§ Stored data:
--------------------------------------------------

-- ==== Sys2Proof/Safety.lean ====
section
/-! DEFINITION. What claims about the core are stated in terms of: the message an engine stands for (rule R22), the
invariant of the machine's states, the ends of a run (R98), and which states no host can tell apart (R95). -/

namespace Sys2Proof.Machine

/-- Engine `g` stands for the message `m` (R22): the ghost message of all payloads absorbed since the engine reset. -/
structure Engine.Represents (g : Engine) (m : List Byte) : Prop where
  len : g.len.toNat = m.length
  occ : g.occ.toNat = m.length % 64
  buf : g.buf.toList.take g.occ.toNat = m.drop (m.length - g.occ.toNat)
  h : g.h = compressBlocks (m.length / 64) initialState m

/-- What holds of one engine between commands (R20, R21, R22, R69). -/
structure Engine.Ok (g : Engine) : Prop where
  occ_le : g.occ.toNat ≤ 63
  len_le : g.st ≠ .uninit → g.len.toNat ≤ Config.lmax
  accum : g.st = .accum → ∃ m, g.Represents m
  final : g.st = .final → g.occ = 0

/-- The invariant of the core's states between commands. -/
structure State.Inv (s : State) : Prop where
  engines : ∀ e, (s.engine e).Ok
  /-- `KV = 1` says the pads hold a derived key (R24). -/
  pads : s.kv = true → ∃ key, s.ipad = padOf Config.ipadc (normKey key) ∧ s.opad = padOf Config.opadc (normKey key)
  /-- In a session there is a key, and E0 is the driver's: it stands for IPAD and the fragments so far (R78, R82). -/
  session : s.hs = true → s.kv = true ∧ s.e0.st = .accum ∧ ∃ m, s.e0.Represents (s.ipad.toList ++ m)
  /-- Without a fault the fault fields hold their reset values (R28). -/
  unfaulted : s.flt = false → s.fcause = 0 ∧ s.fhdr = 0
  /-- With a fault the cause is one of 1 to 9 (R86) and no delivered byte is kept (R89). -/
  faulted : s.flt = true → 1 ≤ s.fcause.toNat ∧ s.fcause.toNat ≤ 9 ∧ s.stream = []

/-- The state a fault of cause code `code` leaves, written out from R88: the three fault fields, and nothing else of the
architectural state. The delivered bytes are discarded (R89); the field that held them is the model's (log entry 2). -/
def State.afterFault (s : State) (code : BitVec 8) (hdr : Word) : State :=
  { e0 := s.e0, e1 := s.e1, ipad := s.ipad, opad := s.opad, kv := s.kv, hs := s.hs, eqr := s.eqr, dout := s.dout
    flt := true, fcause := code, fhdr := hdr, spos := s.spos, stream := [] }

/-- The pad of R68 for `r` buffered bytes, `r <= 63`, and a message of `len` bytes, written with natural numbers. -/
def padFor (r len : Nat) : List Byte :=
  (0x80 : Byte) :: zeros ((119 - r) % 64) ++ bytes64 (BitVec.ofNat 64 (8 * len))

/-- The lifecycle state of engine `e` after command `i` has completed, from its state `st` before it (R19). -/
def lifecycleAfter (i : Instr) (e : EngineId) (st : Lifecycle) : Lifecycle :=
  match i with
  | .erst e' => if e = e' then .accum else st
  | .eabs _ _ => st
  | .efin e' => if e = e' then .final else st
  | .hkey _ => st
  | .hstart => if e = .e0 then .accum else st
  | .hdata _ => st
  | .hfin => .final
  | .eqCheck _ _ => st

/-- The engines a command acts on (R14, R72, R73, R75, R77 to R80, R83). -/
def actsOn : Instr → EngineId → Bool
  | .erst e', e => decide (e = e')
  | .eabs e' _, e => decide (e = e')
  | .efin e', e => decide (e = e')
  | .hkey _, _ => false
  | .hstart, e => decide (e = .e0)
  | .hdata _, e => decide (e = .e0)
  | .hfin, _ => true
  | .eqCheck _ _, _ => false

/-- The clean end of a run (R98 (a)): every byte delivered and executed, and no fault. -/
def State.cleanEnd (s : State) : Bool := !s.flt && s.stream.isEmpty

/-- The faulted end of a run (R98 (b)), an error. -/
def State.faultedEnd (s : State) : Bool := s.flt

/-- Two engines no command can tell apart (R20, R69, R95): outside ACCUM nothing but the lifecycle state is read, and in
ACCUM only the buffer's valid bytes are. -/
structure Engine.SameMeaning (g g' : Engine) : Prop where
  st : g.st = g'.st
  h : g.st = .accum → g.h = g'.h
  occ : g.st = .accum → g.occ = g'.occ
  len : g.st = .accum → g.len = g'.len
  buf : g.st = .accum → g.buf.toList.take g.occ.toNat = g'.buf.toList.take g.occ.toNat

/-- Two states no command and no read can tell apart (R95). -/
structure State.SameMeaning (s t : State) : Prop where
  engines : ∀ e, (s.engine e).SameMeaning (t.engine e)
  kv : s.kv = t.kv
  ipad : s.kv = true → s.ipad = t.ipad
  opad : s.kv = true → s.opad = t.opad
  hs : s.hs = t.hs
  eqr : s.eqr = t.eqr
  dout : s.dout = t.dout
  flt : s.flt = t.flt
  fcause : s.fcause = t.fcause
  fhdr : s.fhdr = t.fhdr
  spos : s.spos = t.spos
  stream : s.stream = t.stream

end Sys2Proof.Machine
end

--------------------------------------------------

§ Task requirements:
Print the entries above exactly as they were written, down to the last line.

§ Exercise output:
-- ==== Sys2Proof/Safety.lean ====
section
/-! DEFINITION. What claims about the core are stated in terms of: the message an engine stands for (rule R22), the
invariant of the machine's states, the ends of a run (R98), and which states no host can tell apart (R95). -/

namespace Sys2Proof.Machine

/-- Engine `g` stands for the message `m` (R22): the ghost message of all payloads absorbed since the engine reset. -/
structure Engine.Represents (g : Engine) (m : List Byte) : Prop where
  len : g.len.toNat = m.length
  occ : g.occ.toNat = m.length % 64
  buf : g.buf.toList.take g.occ.toNat = m.drop (m.length - g.occ.toNat)
  h : g.h = compressBlocks (m.length / 64) initialState m

/-- What holds of one engine between commands (R20, R21, R22, R69). -/
structure Engine.Ok (g : Engine) : Prop where
  occ_le : g.occ.toNat ≤ 63
  len_le : g.st ≠ .uninit → g.len.toNat ≤ Config.lmax
  accum : g.st = .accum → ∃ m, g.Represents m
  final : g.st = .final → g.occ = 0

/-- The invariant of the core's states between commands. -/
structure State.Inv (s : State) : Prop where
  engines : ∀ e, (s.engine e).Ok
  /-- `KV = 1` says the pads hold a derived key (R24). -/
  pads : s.kv = true → ∃ key, s.ipad = padOf Config.ipadc (normKey key) ∧ s.opad = padOf Config.opadc (normKey key)
  /-- In a session there is a key, and E0 is the driver's: it stands for IPAD and the fragments so far (R78, R82). -/
  session : s.hs = true → s.kv = true ∧ s.e0.st = .accum ∧ ∃ m, s.e0.Represents (s.ipad.toList ++ m)
  /-- Without a fault the fault fields hold their reset values (R28). -/
  unfaulted : s.flt = false → s.fcause = 0 ∧ s.fhdr = 0
  /-- With a fault the cause is one of 1 to 9 (R86) and no delivered byte is kept (R89). -/
  faulted : s.flt = true → 1 ≤ s.fcause.toNat ∧ s.fcause.toNat ≤ 9 ∧ s.stream = []

/-- The state a fault of cause code `code` leaves, written out from R88: the three fault fields, and nothing else of the
architectural state. The delivered bytes are discarded (R89); the field that held them is the model's (log entry 2). -/
def State.afterFault (s : State) (code : BitVec 8) (hdr : Word) : State :=
  { e0 := s.e0, e1 := s.e1, ipad := s.ipad, opad := s.opad, kv := s.kv, hs := s.hs, eqr := s.eqr, dout := s.dout
    flt := true, fcause := code, fhdr := hdr, spos := s.spos, stream := [] }

/-- The pad of R68 for `r` buffered bytes, `r <= 63`, and a message of `len` bytes, written with natural numbers. -/
def padFor (r len : Nat) : List Byte :=
  (0x80 : Byte) :: zeros ((119 - r) % 64) ++ bytes64 (BitVec.ofNat 64 (8 * len))

/-- The lifecycle state of engine `e` after command `i` has completed, from its state `st` before it (R19). -/
def lifecycleAfter (i : Instr) (e : EngineId) (st : Lifecycle) : Lifecycle :=
  match i with
  | .erst e' => if e = e' then .accum else st
  | .eabs _ _ => st
  | .efin e' => if e = e' then .final else st
  | .hkey _ => st
  | .hstart => if e = .e0 then .accum else st
  | .hdata _ => st
  | .hfin => .final
  | .eqCheck _ _ => st

/-- The engines a command acts on (R14, R72, R73, R75, R77 to R80, R83). -/
def actsOn : Instr → EngineId → Bool
  | .erst e', e => decide (e = e')
  | .eabs e' _, e => decide (e = e')
  | .efin e', e => decide (e = e')
  | .hkey _, _ => false
  | .hstart, e => decide (e = .e0)
  | .hdata _, e => decide (e = .e0)
  | .hfin, _ => true
  | .eqCheck _ _, _ => false

/-- The clean end of a run (R98 (a)): every byte delivered and executed, and no fault. -/
def State.cleanEnd (s : State) : Bool := !s.flt && s.stream.isEmpty

/-- The faulted end of a run (R98 (b)), an error. -/
def State.faultedEnd (s : State) : Bool := s.flt

/-- Two engines no command can tell apart (R20, R69, R95): outside ACCUM nothing but the lifecycle state is read, and in
ACCUM only the buffer's valid bytes are. -/
structure Engine.SameMeaning (g g' : Engine) : Prop where
  st : g.st = g'.st
  h : g.st = .accum → g.h = g'.h
  occ : g.st = .accum → g.occ = g'.occ
  len : g.st = .accum → g.len = g'.len
  buf : g.st = .accum → g.buf.toList.take g.occ.toNat = g'.buf.toList.take g.occ.toNat

/-- Two states no command and no read can tell apart (R95). -/
structure State.SameMeaning (s t : State) : Prop where
  engines : ∀ e, (s.engine e).SameMeaning (t.engine e)
  kv : s.kv = t.kv
  ipad : s.kv = true → s.ipad = t.ipad
  opad : s.kv = true → s.opad = t.opad
  hs : s.hs = t.hs
  eqr : s.eqr = t.eqr
  dout : s.dout = t.dout
  flt : s.flt = t.flt
  fcause : s.fcause = t.fcause
  fhdr : s.fhdr = t.fhdr
  spos : s.spos = t.spos
  stream : s.stream = t.stream

end Sys2Proof.Machine
end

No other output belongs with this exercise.